Bien que très efficace sur le plan musculaire, la créatine se révèle justement difficile à assimiler puisqu’elle se dégrade rapidement en créatinine lorsque certaines formulations se font trop simples. En effet, et même s’il a fait ses preuves en termes d’efficacité, le monohydrate de créatine finit par avouer ses limites quant à l’amélioration de la performance.

Certains diront peut-être qu’il ne faut pas chercher plus loin, ces athlètes assimilent sans doute plus facilement leurs suppléments que les autres mais ce n’est pas le cas pour tous et c’est précisément pour cette raison que l’on a vu apparaître d’autre formes de créatine dont l’effervescente par exemple.

Chacun des problèmes d’acheminement et de métabolisation de la créatine dépend finalement de la sensibilité de chaque individu, cela explique pourquoi certains culturistes réagissent mieux à une marque qu’à une autre.
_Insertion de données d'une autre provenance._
/-- The form of an opcode in its class: 0 A, 1 V, 2 M, 3 X, 4 S, 5 N, 6 none. -/
def formOf (cls op : Nat) : Nat :=
  match cls with
  | 0 =>
    if op = 0 ∨ op = 0x80 ∨ op = 0xA6 ∨ op = 0xA7 then 5
    else if op = 0x59 ∨ op = 0x5A then 1
    else if (0x70 ≤ op ∧ op ≤ 0x7F) ∨ (0x81 ≤ op ∧ op ≤ 0x83) ∨ op = 0xA5 then 2
    else if op ≤ 0x22 ∨ (0x30 ≤ op ∧ op ≤ 0x43) ∨ (0x50 ≤ op ∧ op ≤ 0x54) ∨ op = 0x58 ∨ (0x5B ≤ op ∧ op ≤ 0x63) ∨
      op = 0x84 ∨ op = 0x85 ∨ (0xA0 ≤ op ∧ op ≤ 0xA4) ∨ (0xA8 ≤ op ∧ op ≤ 0xB1) then 0
    else 6
  | 1 => if op = 0 then 5 else if op ≤ 8 then 3 else 6
  | 2 => if op = 0 then 5 else if op ≤ 0xB then 3 else 6
  | 3 => if op = 0 then 5 else if op ≤ 8 then 4 else 6
  | _ => 6

/-- The operands of a word of a defined opcode whose operation field names none of its operations, by its form alone: as wide
as TYPE in form A, a pair for the address of form M (R42, R303). DESIGN CHOICE, log entry 57. -/
def formUses (form : Nat) (w : DWord) : List Use :=
  let x := FA.ofWord w
  let use := fun (code : BitVec 8) (n : Nat) (write : Bool) => ({ kind := if write then .dst else .srcImm, code, regs := n, write } : Use)
  match form with
  | 0 => let n := tyRegs x.ty; [use x.dst n true, use x.sa n false, use x.sb n false, use x.sc n false]
  | 2 => [use x.dst 1 true, use x.sa 2 false, use x.sb 1 false]
  | 3 | 4 => [use x.dst 1 true, use x.sa 1 false, use x.sb 1 false]
  | _ => []
/-- The operands of a word of a class: of the instruction that it decodes to, else by its form (R303). -/
def wordUses (cls : Nat) (w : DWord) (i : Option Instr) : List Use :=
  match i with
  | some x => x.uses
  | none => formUses (formOf cls (w.extractLsb' 56 8).toNat) w
/-- Whether a kernel with a number of vector registers has those that an operand names (R23, R56). -/
def inRange (vregs : Nat) (u : Use) : Bool :=
  u.kind == .unused || (match opndOf u.code with
    | .v n => decide (n + u.regs ≤ 8 * vregs)
    | .s n => decide (n + u.regs ≤ 48)
    | _ => true)
/-- The destination of a word, where one can be decoded (R303). -/
def dstUse (cls : Nat) (w : DWord) (i : Option Instr) (vregs : Nat) : Option Use :=
  (wordUses cls w i).find? fun u => u.write && u.kind != .unused && u.check.isNone && inRange vregs u

/-- EDEC of a word of a class in a kernel (R326). -/
def edecOf (vregs cls : Nat) (w : DWord) (i : Option Instr) : BitVec 32 :=
  let op := (w.extractLsb' 56 8).toNat
  let form := formOf cls op
  let a := FA.ofWord w
  let m := FM.ofWord w
  let ty := if form = 0 then a.ty.toNat
    else if form = 2 ∧ m.wid = 5 ∧ (op = 0x70 ∨ op = 0x71 ∨ op = 0x72 ∨ op = 0x79) then m.mty.toNat else 0
  let wid := if form = 2 then m.wid.toNat else 0
  let ctl := if form = 0 ∨ form = 3 ∨ form = 4 then a.ctl.toNat else if form = 2 then m.ctl.toNat else 0
  BitVec.ofNat 32 (cls * 2 ^ 28 + form * 2 ^ 24 + op * 2 ^ 16 + ty * 2 ^ 12 + wid * 2 ^ 9 +
    (dstUse cls w i vregs).isSome.toNat * 2 ^ 8 + ctl)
De nombreuses solutions pour mieux assimiler la créatine

Pour conclure

A l’heure actuelle, on s’achemine de plus en plus vers une association de l’arginine, de la beta alanine, de la taurine et du vanadium ou de l’acide alpha lipoïque afin de combiner les bienfaits de l’oxyde nitrique et de la créatine, pour jouer à tous les niveaux de la digestion des nutriments : circulation sanguine améliorée, passage stomacal et intestinal optimisés, assimilation au niveau de la paroi des cellules et métabolisation intra cellulaire facilitée pour ne vous donner que quelques exemples.

La complexité de ces compléments alimentaires est telle que vous pouvez d’ors et déjà profiter de formulations à prendre avant l’entraînement ou après ce dernier pour accroître votre récupération musculaire dans des proportions encore jamais atteintes auparavant. Il ne vous reste plus désormais qu’à profiter de ces tous nouveaux outils que la science met aujourd’hui à votre disposition.